(Task instructions):
Your job with the data below is to output exactly the lines from the one holding "(((s.treeNodes).filter fun n" down to the one holding "let n := s.tree.nodes.length", both included, and no others.

(Input material):
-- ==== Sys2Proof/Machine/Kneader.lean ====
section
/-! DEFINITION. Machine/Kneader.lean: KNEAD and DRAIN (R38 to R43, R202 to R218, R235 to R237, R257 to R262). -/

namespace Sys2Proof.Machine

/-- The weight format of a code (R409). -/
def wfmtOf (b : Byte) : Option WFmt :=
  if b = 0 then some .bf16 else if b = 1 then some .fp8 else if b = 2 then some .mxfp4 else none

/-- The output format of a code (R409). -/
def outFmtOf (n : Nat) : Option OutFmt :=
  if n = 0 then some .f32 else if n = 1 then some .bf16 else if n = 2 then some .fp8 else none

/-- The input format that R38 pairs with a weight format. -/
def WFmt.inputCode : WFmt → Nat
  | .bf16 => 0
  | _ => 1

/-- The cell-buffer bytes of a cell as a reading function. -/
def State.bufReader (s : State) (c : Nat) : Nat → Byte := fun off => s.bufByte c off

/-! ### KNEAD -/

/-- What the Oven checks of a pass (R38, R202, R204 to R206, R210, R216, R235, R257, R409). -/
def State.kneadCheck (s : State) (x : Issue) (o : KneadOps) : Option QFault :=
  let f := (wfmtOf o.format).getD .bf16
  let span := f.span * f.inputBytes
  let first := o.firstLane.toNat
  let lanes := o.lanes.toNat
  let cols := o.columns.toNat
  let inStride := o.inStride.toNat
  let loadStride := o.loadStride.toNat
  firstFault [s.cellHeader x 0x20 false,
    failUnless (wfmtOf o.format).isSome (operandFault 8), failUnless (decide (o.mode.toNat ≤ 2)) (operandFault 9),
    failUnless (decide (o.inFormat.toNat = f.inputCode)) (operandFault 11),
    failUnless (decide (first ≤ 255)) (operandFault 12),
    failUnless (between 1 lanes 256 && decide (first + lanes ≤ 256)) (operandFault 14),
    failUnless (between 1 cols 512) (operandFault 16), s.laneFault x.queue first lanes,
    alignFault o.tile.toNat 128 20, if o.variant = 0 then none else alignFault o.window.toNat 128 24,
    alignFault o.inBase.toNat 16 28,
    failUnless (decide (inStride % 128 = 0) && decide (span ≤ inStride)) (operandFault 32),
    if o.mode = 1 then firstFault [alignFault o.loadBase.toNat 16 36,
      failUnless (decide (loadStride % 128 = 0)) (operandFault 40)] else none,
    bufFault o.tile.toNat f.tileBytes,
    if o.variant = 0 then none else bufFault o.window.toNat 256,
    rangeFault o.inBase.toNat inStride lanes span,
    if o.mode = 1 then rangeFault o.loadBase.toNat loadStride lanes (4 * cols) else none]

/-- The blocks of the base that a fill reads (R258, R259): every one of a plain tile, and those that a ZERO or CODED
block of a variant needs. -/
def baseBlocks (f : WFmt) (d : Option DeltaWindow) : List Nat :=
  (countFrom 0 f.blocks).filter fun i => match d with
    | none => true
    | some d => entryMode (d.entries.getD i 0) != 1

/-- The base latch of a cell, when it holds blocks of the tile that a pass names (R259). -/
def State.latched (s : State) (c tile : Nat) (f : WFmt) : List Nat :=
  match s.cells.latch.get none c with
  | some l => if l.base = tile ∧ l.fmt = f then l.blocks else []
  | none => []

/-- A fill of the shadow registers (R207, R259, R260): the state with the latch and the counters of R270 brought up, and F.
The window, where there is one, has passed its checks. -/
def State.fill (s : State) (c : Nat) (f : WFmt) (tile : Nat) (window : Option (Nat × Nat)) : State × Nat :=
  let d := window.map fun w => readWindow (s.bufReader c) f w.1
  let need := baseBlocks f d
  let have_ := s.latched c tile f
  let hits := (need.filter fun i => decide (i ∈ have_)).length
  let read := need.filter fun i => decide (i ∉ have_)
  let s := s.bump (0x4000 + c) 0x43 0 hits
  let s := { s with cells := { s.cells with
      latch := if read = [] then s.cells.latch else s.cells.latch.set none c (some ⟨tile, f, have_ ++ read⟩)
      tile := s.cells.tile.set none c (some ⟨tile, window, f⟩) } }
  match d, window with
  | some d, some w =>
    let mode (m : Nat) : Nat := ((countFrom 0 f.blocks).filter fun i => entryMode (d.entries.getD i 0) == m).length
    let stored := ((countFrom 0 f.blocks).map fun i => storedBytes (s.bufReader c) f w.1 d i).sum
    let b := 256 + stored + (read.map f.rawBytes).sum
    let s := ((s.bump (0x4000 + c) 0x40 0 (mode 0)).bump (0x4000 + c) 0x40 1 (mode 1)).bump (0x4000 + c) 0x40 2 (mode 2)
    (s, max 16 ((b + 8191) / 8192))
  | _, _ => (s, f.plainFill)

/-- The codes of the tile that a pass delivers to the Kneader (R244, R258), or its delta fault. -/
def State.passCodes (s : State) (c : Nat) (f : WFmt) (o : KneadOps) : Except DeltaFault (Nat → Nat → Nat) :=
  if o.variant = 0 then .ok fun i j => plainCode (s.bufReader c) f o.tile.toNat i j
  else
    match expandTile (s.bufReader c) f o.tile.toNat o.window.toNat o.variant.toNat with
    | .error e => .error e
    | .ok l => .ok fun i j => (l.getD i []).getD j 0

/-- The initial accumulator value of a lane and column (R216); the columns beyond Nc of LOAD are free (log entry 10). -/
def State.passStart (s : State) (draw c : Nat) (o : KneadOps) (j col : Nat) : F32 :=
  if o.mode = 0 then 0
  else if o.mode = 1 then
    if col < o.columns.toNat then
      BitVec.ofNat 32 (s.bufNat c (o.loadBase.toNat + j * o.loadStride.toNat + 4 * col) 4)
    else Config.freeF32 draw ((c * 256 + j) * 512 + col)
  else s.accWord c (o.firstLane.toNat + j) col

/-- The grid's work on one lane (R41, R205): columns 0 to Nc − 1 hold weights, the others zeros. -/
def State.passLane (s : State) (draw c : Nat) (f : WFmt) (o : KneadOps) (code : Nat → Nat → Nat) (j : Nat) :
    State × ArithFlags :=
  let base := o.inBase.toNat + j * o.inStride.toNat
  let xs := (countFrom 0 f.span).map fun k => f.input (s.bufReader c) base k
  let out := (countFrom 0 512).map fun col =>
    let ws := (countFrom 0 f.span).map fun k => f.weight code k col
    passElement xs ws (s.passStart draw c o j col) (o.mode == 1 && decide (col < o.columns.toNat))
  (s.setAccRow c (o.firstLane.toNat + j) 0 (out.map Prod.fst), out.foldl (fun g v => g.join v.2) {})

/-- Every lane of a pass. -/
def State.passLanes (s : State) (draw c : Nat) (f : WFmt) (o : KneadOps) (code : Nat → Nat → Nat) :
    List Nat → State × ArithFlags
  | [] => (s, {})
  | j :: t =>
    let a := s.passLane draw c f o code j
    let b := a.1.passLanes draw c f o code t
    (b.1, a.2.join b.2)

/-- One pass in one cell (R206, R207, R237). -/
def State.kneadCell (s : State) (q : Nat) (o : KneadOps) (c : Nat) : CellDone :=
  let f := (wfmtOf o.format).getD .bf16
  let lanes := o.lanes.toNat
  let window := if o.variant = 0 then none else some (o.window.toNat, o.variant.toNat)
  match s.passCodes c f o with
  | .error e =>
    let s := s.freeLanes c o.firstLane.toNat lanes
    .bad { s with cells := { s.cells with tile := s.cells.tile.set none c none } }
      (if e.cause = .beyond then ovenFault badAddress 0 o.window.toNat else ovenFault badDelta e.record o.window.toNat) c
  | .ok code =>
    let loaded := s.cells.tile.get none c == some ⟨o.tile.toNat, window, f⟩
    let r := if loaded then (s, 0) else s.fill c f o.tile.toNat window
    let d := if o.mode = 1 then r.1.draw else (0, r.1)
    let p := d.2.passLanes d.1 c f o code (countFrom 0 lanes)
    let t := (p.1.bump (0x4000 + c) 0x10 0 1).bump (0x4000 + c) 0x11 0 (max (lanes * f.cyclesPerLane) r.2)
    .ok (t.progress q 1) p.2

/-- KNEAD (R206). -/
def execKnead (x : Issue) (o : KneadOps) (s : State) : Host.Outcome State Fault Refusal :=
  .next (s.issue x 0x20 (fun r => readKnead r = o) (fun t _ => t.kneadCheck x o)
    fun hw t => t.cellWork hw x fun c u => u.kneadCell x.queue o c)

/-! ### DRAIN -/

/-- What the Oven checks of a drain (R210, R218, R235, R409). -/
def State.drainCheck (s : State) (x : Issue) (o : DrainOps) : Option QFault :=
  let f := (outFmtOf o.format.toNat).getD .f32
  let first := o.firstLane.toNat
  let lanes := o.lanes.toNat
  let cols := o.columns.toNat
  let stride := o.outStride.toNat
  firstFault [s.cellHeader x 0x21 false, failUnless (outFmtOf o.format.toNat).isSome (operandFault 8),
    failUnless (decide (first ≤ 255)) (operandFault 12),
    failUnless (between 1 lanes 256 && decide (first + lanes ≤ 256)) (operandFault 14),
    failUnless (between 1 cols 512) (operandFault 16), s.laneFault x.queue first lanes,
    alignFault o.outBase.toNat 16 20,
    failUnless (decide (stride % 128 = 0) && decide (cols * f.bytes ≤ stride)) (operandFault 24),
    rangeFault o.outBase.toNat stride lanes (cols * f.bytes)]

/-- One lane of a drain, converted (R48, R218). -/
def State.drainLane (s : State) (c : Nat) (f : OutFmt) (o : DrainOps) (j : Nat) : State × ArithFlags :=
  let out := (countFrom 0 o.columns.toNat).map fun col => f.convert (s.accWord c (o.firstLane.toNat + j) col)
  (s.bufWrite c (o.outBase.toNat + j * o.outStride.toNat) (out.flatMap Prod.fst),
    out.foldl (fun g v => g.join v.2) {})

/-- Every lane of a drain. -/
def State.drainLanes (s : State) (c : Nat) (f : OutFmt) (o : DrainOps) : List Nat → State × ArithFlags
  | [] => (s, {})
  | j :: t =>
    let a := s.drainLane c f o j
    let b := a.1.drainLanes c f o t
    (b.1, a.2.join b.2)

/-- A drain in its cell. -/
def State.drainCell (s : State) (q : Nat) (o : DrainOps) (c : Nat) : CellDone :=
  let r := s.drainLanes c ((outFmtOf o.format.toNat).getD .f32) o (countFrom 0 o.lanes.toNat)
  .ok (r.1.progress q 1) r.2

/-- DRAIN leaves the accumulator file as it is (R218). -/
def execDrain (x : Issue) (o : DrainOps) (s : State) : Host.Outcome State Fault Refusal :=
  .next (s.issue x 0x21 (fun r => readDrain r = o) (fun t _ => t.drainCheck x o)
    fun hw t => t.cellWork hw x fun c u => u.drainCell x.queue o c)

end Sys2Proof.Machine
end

...

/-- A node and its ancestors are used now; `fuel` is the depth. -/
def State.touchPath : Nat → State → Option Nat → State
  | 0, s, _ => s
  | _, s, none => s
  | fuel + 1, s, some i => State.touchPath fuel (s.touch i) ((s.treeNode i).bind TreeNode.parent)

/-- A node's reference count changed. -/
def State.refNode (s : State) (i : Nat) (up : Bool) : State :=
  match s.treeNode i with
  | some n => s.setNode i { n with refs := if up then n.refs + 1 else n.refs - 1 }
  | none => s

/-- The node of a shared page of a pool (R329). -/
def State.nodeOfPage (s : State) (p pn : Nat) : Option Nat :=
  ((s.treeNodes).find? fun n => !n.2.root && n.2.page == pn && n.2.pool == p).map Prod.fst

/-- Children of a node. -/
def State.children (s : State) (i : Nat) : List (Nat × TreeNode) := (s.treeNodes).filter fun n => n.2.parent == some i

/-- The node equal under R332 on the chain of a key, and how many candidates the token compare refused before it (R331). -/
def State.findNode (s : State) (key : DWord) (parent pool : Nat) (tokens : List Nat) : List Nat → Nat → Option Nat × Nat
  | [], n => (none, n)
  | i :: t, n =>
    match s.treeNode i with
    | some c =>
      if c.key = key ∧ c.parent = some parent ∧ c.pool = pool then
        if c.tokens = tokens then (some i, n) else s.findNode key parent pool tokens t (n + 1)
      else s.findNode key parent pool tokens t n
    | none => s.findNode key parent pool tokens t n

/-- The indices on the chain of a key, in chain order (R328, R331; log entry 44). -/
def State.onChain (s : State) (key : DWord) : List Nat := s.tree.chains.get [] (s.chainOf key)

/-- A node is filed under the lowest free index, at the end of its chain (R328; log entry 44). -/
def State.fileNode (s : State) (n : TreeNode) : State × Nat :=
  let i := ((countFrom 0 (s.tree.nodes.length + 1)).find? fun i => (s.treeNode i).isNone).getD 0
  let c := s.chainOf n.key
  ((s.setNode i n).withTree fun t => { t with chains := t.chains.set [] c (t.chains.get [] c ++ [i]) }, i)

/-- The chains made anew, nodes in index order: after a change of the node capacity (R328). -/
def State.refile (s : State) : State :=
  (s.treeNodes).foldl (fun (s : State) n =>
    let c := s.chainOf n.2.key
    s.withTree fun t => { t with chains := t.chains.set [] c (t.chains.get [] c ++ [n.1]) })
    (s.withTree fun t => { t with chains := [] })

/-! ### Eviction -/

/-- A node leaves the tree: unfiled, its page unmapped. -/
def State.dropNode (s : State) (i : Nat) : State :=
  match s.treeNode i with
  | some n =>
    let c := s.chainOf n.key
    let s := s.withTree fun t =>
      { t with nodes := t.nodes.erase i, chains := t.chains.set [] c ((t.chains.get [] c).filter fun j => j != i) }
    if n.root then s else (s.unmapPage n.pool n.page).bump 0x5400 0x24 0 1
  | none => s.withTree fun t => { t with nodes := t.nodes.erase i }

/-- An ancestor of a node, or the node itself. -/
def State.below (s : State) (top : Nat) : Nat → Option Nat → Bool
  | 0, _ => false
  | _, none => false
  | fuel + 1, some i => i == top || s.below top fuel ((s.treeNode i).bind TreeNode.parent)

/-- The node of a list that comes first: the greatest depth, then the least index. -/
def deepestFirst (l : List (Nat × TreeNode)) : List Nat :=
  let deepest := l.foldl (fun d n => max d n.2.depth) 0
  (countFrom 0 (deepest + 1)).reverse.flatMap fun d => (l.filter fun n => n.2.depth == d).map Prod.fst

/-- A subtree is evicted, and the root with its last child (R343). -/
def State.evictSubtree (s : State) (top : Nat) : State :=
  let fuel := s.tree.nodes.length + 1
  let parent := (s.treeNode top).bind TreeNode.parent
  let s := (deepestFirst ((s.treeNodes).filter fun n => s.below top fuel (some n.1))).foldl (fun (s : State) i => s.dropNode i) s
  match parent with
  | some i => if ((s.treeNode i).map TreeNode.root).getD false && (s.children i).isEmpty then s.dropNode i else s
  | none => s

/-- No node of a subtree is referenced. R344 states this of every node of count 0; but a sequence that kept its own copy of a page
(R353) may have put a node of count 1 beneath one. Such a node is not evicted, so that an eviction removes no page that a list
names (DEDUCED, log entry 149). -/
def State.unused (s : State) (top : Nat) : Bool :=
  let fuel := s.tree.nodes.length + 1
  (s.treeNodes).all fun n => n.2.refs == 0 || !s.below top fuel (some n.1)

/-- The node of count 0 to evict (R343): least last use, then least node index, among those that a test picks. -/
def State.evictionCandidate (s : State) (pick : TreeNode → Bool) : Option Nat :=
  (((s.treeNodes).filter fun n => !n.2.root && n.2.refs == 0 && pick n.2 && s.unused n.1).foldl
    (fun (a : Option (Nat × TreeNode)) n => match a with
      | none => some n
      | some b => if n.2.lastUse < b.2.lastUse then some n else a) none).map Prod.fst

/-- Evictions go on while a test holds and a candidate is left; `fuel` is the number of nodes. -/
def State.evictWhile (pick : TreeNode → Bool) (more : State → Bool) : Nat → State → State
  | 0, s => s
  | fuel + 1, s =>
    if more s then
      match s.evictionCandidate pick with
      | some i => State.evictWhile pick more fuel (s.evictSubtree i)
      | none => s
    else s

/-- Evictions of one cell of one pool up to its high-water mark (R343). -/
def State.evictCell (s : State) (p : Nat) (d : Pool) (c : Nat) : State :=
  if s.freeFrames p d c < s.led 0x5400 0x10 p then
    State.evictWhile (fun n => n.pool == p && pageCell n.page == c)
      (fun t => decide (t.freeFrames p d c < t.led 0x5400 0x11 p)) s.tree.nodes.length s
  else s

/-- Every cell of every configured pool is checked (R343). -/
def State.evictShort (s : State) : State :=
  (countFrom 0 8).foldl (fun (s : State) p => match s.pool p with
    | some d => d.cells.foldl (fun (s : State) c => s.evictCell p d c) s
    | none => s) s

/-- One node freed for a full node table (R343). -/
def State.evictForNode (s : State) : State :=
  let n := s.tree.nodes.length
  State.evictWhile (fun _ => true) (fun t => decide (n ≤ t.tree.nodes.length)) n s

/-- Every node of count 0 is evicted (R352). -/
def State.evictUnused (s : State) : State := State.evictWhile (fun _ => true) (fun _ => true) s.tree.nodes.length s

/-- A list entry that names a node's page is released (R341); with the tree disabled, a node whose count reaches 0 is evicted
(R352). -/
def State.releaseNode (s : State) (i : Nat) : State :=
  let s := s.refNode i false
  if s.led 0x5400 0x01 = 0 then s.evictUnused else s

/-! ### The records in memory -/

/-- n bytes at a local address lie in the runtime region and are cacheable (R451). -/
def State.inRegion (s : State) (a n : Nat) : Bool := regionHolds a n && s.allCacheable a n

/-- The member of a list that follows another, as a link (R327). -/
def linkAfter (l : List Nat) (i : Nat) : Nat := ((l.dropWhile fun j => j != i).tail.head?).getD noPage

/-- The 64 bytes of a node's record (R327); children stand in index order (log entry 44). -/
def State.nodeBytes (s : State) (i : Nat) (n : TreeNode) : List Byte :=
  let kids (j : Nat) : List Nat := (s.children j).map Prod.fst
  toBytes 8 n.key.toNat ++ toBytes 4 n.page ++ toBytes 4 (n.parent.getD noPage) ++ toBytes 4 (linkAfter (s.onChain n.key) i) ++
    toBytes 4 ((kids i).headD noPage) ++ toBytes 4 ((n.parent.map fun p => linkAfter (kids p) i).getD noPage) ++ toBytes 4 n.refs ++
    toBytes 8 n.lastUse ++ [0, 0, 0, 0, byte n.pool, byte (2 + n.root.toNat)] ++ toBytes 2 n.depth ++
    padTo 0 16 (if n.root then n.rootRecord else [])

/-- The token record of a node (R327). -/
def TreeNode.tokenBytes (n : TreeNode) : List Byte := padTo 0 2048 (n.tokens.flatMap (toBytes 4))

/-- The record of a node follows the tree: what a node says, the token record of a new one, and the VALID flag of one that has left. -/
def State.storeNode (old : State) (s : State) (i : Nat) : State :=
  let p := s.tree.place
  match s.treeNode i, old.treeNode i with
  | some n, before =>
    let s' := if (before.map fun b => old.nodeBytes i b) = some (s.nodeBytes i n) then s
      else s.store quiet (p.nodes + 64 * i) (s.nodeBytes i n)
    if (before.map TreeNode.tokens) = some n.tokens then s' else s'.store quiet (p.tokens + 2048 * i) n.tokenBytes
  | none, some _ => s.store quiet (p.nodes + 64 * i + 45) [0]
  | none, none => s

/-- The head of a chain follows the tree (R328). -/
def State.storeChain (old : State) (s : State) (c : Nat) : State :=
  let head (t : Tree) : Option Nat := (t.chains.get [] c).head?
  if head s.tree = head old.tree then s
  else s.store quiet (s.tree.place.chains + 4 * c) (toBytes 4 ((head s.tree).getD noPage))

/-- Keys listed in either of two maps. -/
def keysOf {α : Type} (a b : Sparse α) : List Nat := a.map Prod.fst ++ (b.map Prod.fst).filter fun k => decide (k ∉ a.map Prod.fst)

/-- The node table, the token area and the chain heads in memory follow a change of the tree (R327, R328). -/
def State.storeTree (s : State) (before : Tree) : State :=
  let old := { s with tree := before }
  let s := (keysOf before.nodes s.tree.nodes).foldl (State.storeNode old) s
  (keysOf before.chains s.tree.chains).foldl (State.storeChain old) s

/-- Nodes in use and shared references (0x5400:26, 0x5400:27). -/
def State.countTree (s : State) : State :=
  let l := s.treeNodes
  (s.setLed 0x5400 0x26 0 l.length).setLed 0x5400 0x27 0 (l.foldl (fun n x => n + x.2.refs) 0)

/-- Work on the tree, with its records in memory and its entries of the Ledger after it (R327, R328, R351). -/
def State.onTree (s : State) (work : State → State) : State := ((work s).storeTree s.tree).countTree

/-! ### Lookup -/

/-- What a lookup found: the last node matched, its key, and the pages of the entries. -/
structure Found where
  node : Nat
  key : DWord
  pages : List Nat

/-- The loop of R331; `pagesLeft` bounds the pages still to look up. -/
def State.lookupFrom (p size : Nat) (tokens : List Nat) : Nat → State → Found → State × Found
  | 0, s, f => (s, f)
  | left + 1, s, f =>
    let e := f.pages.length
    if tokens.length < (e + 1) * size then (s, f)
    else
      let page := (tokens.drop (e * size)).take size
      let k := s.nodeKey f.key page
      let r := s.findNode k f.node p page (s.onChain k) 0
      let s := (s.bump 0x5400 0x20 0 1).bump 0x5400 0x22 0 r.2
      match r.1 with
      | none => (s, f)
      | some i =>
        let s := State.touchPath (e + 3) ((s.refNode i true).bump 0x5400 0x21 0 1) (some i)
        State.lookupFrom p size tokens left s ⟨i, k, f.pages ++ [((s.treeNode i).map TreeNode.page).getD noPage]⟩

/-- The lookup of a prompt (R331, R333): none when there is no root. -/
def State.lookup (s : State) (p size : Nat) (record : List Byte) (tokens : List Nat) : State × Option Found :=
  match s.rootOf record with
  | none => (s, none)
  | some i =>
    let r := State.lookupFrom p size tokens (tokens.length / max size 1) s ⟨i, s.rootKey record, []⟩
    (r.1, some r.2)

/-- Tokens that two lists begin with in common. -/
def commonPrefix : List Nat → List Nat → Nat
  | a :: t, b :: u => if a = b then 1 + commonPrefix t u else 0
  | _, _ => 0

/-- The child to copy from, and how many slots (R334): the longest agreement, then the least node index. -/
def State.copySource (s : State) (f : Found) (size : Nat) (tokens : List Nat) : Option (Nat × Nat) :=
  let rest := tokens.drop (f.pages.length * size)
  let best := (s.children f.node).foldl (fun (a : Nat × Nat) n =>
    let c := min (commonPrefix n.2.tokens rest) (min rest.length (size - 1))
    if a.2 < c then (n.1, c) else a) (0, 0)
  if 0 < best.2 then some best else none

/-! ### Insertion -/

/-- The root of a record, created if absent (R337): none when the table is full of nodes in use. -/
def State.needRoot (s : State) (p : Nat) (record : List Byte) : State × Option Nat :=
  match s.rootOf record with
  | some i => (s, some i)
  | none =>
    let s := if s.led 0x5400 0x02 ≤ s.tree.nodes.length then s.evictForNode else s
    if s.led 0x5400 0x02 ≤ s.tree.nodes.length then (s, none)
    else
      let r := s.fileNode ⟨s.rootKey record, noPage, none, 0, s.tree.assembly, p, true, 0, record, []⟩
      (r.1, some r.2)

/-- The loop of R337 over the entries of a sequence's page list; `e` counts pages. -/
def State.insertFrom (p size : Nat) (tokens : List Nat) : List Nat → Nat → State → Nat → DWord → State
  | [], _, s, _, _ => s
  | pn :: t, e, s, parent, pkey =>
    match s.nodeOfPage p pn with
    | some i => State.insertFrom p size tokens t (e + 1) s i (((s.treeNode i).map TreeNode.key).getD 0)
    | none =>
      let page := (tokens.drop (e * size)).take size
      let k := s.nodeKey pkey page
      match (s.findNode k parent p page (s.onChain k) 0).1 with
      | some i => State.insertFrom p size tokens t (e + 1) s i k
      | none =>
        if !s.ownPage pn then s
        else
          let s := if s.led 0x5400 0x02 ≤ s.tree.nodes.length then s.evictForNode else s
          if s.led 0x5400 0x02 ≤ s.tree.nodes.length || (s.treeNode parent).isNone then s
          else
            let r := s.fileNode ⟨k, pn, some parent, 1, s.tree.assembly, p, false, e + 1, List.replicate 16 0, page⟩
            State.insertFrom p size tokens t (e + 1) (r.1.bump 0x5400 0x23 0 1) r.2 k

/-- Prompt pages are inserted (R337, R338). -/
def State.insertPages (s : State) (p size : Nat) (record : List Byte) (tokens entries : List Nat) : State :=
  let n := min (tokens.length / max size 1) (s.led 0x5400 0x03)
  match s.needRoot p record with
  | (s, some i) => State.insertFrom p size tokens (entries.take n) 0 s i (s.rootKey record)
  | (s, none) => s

(Exercise solution):
  (((s.treeNodes).filter fun n => !n.2.root && n.2.refs == 0 && pick n.2 && s.unused n.1).foldl
    (fun (a : Option (Nat × TreeNode)) n => match a with
      | none => some n
      | some b => if n.2.lastUse < b.2.lastUse then some n else a) none).map Prod.fst

/-- Evictions go on while a test holds and a candidate is left; `fuel` is the number of nodes. -/
def State.evictWhile (pick : TreeNode → Bool) (more : State → Bool) : Nat → State → State
  | 0, s => s
  | fuel + 1, s =>
    if more s then
      match s.evictionCandidate pick with
      | some i => State.evictWhile pick more fuel (s.evictSubtree i)
      | none => s
    else s

/-- Evictions of one cell of one pool up to its high-water mark (R343). -/
def State.evictCell (s : State) (p : Nat) (d : Pool) (c : Nat) : State :=
  if s.freeFrames p d c < s.led 0x5400 0x10 p then
    State.evictWhile (fun n => n.pool == p && pageCell n.page == c)
      (fun t => decide (t.freeFrames p d c < t.led 0x5400 0x11 p)) s.tree.nodes.length s
  else s

/-- Every cell of every configured pool is checked (R343). -/
def State.evictShort (s : State) : State :=
  (countFrom 0 8).foldl (fun (s : State) p => match s.pool p with
    | some d => d.cells.foldl (fun (s : State) c => s.evictCell p d c) s
    | none => s) s

/-- One node freed for a full node table (R343). -/
def State.evictForNode (s : State) : State :=
  let n := s.tree.nodes.length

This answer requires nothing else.